**Exercise prompt**
Search the records for the string "sched" and copy every line where it turns up.

Data records section start

-- ==== Sys2Proof/Machine/Step.lean ====
section
/-! DEFINITION. One step of the machine: one event of the total order of 20_memory.md R75. -/

namespace Sys2Proof.Machine

/-- One step. An instance outside 00_scope.md R6 is refused (92_eei_decisions.md D45), and so are two hosts
(60_exceptions.md R204). -/
def step (s : State) : Host.Outcome State Fault Refusal :=
  if !paramsLegal s.params then .refused .parameterOutOfRange
  else if s.secondHost then .refused .secondHost
  else
    match s.sched with
    | [] => freeMove s
    | m :: _ => moveOf m (dropMove s)

/-- `s` with the command word of the table loaded where the sequencer takes its next command from: the pending command
latch, filled by acceptance (10_state.md R38, R53; notes/assumptions/7.md). The sweep, which would come first, is over, and
the next move is the sequencer's. -/
def State.withFetchWord (s : State) (nbits w : Nat) : State :=
  let t := accept (tableWord nbits w) s
  { t with status := { t.status with init := false }, sched := if hostEnded s then [] else [.core] }

end Sys2Proof.Machine
end

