-- ==== Sys2Proof/Certificates/Slice0/Obligations.lean ====
section
/-! DEFINITION. The statements for the provers, from the numbered rules of spec/. -/

open Sys2Proof Sys2Proof.Machine

/-! ## Encoding -/

/-- Decoding and encoding agree on every word and every command with an encoding: no bit of a word is dropped
(30_encoding.md R86, R88, R90, R94). -/
def Obligations.DecodeInvertsEncode : Prop :=
  ∀ (w : Word) (i : Instr), decode w = .legal i ↔ (i.wellFormed = true ∧ encode i = w)

/-- 30_encoding.md R89: the opcode map row by row, a word spells a command exactly when it matches the command's row, and no
word matches two rows. -/
def Obligations.OpcodeMapDecides : Prop :=
  opcodeTable.map (fun r => (r.mnemonic, r.pattern, r.mask)) =
      [("NOP", 0x00000000#32, 0xFFFFFFFF#32), ("HASH", 0x00000001#32, 0x000000FF#32),
        ("FIND", 0x00000002#32, 0x000000FF#32), ("INCR", 0x00000003#32, 0x000000FF#32),
        ("COUNT", 0x00000004#32, 0x000000FF#32), ("TOPK", 0x00000005#32, 0xFFFFFFFF#32),
        ("RDBKT", 0x00000006#32, 0x000000FF#32)] ∧
    (∀ (w : Word) (i : Instr), decode w = .legal i →
      w &&& (opcodeRow i).mask = (opcodeRow i).pattern ∧ opcodeRow i ∈ opcodeTable ∧
        operandOf i = (w.extractLsb' 8 24).toNat) ∧
    (∀ (w : Word) (r : OpcodeRow), r ∈ opcodeTable → w &&& r.mask = r.pattern →
      ∃ i, decode w = .legal i ∧ opcodeRow i = r) ∧
    (∀ (w : Word) (r r' : OpcodeRow), r ∈ opcodeTable → r' ∈ opcodeTable →
      w &&& r.mask = r.pattern → w &&& r'.mask = r'.pattern → r = r')

/-- 30_encoding.md R93: every word is exactly one of a legal command and an illegal word, the illegal words are those with a
reserved opcode and those of form N with OPND not 0, and there are `2 + 5 * 2^24` legal words. -/
def Obligations.LegalWordsCharacterised : Prop :=
  (∀ w : Word,
    ((∃ i, decode w = .legal i) ↔
      ¬ (0x07 ≤ (w.extractLsb' 0 8).toNat ∨
        (((w.extractLsb' 0 8).toNat = 0x00 ∨ (w.extractLsb' 0 8).toNat = 0x05) ∧ (w.extractLsb' 8 24).toNat ≠ 0))) ∧
    ((∃ why, decode w = .illegal why) ↔ ¬ ∃ i, decode w = .legal i)) ∧
  Set.ncard { w : Word | ∃ i, decode w = .legal i } = 2 + 5 * 2 ^ 24

/-- 30_encoding.md R101: the worked encodings and the examples of illegal words. -/
def Obligations.WorkedEncodings : Prop :=
  (encode .nop = 0x00000000#32 ∧ decode 0x00000000#32 = .legal .nop) ∧
  (encode (.hash 3) = 0x00000301#32 ∧ decode 0x00000301#32 = .legal (.hash 3)) ∧
  (encode (.find 5) = 0x00000502#32 ∧ decode 0x00000502#32 = .legal (.find 5)) ∧
  (encode (.count 3) = 0x00000304#32 ∧ decode 0x00000304#32 = .legal (.count 3)) ∧
  (encode (.count 200) = 0x0000C804#32 ∧ decode 0x0000C804#32 = .legal (.count 200)) ∧
  (encode (.incr 583978) = 0x08E92A03#32 ∧ decode 0x08E92A03#32 = .legal (.incr 583978)) ∧
  (encode (.rdbkt 2097152) = 0x20000006#32 ∧ decode 0x20000006#32 = .legal (.rdbkt 2097152)) ∧
  (encode .topk = 0x00000005#32 ∧ decode 0x00000005#32 = .legal .topk) ∧
  (∃ why, decode 0x00000107#32 = .illegal why) ∧
  (∃ why, decode 0x00000105#32 = .illegal why) ∧
  (∃ why, decode 0x000000FF#32 = .illegal why)

/-- 30_encoding.md R102: a legal word is printed as R94 spells it, and assembling what the disassembler prints gives the word
back; an illegal word is printed as `.word 0xXXXXXXXX ; illegal`. -/
def Obligations.DisassemblyAssemblesBack : Prop :=
  (∀ (w : Word) (i : Instr), decode w = .legal i →
    disassemble w = commandText i ∧ assembleText (disassemble w) = some w) ∧
  (∀ (w : Word) (why : Illegal), decode w = .illegal why → disassemble w = ".word " ++ hexText w ++ " ; illegal")

/-! ## Steps: whose move, and what it runs -/

/-- The sequencer's move performs the word in the latch: the command it decodes to, with its own meaning
(10_state.md R38, 20_memory.md R71, 30_encoding.md R90). -/
def Obligations.StepPerformsPendingCommand : Prop :=
  ∀ (s s' : State) (w : Word) (sat : Bool) (i : Instr),
    InContract s → CoreMovesAt s s' → s.status.init = false → s.pending = some { word := w, sat := sat } →
    decode w = .legal i → step s = exec i s'

/-- 60_exceptions.md R182 (30_encoding.md R91, R92): a word with a reserved opcode, or NOP or TOPK with an operand, ends in
IllegalCommand and nothing but STATUS changes. -/
def Obligations.IllegalWordRaisesIllegalCommand : Prop :=
  ∀ (s s' : State) (w : Word) (sat : Bool),
    InContract s → CoreMovesAt s s' → s.status.init = false → s.pending = some { word := w, sat := sat } →
    (0x07 ≤ (w.extractLsb' 0 8).toNat ∨
      (((w.extractLsb' 0 8).toNat = 0x00 ∨ (w.extractLsb' 0 8).toNat = 0x05) ∧ (w.extractLsb' 8 24).toNat ≠ 0)) →
    step s = .next
      { s' with
        status := { s'.status with busy := false, done := true, err := true, errs := true, errCode := 0x03 }
        pending := none }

Data records section end

**Exercise answer**
    match s.sched with
  { t with status := { t.status with init := false }, sched := if hostEnded s then [] else [.core] }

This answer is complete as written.